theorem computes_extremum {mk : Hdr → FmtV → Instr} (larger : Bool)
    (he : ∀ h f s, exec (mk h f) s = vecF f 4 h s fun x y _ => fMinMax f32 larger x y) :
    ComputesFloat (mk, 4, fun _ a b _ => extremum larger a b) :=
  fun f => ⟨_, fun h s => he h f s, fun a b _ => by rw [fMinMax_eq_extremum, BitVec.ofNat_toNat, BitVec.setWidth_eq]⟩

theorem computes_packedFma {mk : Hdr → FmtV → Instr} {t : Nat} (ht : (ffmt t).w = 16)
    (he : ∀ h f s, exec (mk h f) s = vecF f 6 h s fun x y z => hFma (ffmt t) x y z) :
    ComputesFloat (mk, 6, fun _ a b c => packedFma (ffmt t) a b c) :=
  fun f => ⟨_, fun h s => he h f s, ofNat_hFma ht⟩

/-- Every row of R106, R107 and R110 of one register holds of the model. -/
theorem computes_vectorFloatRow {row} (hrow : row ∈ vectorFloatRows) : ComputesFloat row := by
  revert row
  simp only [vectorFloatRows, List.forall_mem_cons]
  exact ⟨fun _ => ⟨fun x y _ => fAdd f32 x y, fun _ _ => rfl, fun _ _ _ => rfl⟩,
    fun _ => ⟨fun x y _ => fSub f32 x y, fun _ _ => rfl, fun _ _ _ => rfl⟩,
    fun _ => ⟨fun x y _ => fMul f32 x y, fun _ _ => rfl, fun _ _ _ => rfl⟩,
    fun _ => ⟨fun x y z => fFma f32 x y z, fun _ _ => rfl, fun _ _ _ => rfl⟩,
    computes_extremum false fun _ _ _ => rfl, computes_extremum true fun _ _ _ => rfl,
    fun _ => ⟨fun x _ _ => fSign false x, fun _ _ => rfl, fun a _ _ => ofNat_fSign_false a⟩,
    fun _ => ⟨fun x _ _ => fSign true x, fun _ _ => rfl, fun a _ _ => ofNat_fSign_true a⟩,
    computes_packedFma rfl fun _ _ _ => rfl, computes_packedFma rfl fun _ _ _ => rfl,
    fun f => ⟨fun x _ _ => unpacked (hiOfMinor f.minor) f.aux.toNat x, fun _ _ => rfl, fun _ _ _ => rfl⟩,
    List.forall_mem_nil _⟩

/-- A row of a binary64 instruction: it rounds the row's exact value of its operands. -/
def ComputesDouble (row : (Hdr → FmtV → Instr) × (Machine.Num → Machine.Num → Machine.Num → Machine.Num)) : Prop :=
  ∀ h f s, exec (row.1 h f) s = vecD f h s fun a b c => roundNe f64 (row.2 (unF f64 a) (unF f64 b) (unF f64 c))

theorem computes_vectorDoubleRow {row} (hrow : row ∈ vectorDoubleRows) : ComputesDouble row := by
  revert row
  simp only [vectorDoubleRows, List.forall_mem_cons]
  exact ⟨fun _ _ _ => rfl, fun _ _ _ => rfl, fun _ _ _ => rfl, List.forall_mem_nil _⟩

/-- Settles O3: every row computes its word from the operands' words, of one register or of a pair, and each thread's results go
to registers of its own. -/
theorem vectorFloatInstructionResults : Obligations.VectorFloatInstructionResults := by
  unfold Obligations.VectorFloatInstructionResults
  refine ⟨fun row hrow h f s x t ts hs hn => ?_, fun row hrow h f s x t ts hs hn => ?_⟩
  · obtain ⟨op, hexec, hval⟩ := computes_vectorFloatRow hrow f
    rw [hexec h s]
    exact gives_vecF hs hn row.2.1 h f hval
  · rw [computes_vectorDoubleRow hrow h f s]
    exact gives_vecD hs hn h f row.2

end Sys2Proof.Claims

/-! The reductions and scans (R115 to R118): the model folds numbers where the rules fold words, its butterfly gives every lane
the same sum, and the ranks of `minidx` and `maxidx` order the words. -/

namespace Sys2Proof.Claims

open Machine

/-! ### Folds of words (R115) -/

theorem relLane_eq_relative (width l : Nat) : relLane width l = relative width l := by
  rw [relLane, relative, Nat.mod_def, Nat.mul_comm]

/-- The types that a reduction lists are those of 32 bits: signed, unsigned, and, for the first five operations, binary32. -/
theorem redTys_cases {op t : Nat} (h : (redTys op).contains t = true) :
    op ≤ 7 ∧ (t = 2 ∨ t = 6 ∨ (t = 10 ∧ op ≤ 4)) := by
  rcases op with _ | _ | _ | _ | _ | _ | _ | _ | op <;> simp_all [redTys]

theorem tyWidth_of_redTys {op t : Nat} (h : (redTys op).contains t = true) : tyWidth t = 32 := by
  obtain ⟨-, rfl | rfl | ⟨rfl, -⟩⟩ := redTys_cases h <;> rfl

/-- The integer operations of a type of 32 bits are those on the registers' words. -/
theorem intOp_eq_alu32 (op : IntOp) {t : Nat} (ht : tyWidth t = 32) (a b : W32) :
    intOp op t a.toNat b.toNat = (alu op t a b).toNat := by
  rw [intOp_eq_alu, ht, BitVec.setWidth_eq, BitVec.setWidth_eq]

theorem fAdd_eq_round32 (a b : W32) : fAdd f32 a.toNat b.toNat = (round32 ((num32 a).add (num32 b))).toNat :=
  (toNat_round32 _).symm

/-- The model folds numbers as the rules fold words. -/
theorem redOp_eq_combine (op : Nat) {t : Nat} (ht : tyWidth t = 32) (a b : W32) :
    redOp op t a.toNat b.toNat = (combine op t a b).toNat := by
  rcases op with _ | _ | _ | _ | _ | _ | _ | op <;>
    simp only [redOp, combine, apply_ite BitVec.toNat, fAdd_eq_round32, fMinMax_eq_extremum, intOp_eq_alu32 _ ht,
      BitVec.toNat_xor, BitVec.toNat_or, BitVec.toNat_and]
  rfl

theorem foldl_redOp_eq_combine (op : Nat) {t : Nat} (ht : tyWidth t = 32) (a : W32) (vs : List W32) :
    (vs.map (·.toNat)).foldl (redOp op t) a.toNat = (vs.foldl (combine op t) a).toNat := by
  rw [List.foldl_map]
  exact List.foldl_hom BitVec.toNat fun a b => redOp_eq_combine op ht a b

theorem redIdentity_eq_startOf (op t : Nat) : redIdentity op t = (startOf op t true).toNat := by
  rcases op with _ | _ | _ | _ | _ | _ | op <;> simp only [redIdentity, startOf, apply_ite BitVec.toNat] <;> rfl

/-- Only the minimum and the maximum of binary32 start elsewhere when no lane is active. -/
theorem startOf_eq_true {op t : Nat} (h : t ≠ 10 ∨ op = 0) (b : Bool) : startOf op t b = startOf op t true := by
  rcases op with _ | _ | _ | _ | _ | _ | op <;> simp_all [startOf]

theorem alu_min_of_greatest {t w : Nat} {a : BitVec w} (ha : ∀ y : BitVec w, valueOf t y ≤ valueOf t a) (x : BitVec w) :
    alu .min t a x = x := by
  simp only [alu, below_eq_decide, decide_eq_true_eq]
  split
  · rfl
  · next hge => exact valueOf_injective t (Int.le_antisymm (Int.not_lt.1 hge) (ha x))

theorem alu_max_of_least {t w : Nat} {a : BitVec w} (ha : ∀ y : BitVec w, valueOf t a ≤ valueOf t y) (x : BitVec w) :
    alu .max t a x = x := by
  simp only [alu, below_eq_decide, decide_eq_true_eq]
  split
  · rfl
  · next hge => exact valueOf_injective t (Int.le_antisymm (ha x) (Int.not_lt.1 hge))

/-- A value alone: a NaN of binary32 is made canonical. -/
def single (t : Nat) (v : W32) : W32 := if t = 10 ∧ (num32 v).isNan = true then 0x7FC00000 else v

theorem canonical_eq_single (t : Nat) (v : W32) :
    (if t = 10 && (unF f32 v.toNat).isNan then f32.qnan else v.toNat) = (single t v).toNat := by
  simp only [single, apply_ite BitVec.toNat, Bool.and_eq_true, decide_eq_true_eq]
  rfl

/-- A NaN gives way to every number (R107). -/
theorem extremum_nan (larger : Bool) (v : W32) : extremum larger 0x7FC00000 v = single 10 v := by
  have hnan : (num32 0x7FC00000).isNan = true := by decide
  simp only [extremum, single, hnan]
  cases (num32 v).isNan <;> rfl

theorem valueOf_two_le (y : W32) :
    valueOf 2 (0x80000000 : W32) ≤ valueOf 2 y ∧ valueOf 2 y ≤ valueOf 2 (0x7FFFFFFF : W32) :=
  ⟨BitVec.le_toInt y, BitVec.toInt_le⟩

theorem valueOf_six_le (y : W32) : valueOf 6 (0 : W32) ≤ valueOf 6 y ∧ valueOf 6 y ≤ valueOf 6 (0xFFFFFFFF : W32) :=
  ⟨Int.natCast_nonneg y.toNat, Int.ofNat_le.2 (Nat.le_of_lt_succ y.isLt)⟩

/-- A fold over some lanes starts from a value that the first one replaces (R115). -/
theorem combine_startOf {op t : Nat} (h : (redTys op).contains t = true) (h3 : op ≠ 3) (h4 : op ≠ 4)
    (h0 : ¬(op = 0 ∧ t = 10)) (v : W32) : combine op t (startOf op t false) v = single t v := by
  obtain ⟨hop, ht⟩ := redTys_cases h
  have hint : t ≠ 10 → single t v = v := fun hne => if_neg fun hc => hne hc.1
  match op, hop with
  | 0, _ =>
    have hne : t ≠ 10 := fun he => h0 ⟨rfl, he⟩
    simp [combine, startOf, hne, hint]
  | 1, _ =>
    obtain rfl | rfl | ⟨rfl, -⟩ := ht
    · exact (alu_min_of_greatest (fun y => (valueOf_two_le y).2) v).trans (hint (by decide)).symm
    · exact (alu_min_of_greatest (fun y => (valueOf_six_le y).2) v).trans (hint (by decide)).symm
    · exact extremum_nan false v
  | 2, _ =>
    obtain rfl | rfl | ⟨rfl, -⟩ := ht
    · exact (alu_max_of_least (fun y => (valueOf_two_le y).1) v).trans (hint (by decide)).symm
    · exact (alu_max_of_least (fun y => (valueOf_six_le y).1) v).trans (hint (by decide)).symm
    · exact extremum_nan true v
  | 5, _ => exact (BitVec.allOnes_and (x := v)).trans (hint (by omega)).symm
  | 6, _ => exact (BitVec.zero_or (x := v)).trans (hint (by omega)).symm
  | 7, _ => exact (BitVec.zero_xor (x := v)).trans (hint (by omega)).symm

---

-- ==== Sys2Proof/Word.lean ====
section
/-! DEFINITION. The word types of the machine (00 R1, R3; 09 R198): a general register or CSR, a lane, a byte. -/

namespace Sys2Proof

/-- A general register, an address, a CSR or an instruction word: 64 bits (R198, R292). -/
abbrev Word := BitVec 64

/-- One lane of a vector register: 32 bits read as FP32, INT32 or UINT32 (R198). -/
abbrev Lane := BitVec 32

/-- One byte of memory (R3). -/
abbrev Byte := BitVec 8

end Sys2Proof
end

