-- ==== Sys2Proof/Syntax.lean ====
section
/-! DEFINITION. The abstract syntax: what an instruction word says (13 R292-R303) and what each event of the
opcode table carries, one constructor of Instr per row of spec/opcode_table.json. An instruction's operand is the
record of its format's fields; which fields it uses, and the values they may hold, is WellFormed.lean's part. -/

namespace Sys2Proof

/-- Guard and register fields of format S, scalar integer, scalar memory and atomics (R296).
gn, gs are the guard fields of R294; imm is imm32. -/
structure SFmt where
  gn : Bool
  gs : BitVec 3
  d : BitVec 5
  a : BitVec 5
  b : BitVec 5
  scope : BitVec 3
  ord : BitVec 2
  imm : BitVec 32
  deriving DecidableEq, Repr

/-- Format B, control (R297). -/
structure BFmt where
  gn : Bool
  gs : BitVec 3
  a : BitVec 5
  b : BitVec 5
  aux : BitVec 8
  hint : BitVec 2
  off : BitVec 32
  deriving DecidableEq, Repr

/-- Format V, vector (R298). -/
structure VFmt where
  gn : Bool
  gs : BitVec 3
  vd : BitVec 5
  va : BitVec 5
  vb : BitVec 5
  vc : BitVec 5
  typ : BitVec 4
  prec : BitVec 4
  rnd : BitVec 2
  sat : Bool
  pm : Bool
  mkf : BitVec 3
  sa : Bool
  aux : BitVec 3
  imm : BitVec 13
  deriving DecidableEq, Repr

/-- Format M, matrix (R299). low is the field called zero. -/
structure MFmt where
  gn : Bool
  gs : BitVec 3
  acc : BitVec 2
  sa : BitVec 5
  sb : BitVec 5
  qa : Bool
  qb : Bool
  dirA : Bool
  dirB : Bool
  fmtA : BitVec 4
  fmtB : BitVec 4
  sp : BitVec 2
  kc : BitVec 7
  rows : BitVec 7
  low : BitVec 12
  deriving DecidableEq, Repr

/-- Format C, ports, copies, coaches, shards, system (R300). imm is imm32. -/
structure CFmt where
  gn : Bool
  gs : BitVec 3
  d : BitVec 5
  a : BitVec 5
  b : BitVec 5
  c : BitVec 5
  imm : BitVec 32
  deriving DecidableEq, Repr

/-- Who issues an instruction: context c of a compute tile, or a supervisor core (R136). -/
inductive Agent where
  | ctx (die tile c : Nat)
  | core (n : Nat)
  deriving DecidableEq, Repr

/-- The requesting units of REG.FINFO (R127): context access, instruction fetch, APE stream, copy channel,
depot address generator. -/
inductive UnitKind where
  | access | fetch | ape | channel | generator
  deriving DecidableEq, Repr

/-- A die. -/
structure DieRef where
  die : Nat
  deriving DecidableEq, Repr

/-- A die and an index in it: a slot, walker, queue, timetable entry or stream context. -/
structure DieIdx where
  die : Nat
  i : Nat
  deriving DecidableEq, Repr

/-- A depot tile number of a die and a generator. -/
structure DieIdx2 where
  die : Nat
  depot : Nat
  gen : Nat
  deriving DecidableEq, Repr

__What you need to do__. Return only the part of the records above that opens with the line containing "is active. -/" and closes with the line containing "def single (t", ends included.

__Task response__.
/-- Only the minimum and the maximum of binary32 start elsewhere when no lane is active. -/
theorem startOf_eq_true {op t : Nat} (h : t ≠ 10 ∨ op = 0) (b : Bool) : startOf op t b = startOf op t true := by
  rcases op with _ | _ | _ | _ | _ | _ | op <;> simp_all [startOf]

theorem alu_min_of_greatest {t w : Nat} {a : BitVec w} (ha : ∀ y : BitVec w, valueOf t y ≤ valueOf t a) (x : BitVec w) :
    alu .min t a x = x := by
  simp only [alu, below_eq_decide, decide_eq_true_eq]
  split
  · rfl
  · next hge => exact valueOf_injective t (Int.le_antisymm (Int.not_lt.1 hge) (ha x))

theorem alu_max_of_least {t w : Nat} {a : BitVec w} (ha : ∀ y : BitVec w, valueOf t a ≤ valueOf t y) (x : BitVec w) :
    alu .max t a x = x := by
  simp only [alu, below_eq_decide, decide_eq_true_eq]
  split
  · rfl
  · next hge => exact valueOf_injective t (Int.le_antisymm (ha x) (Int.not_lt.1 hge))

/-- A value alone: a NaN of binary32 is made canonical. -/
def single (t : Nat) (v : W32) : W32 := if t = 10 ∧ (num32 v).isNan = true then 0x7FC00000 else v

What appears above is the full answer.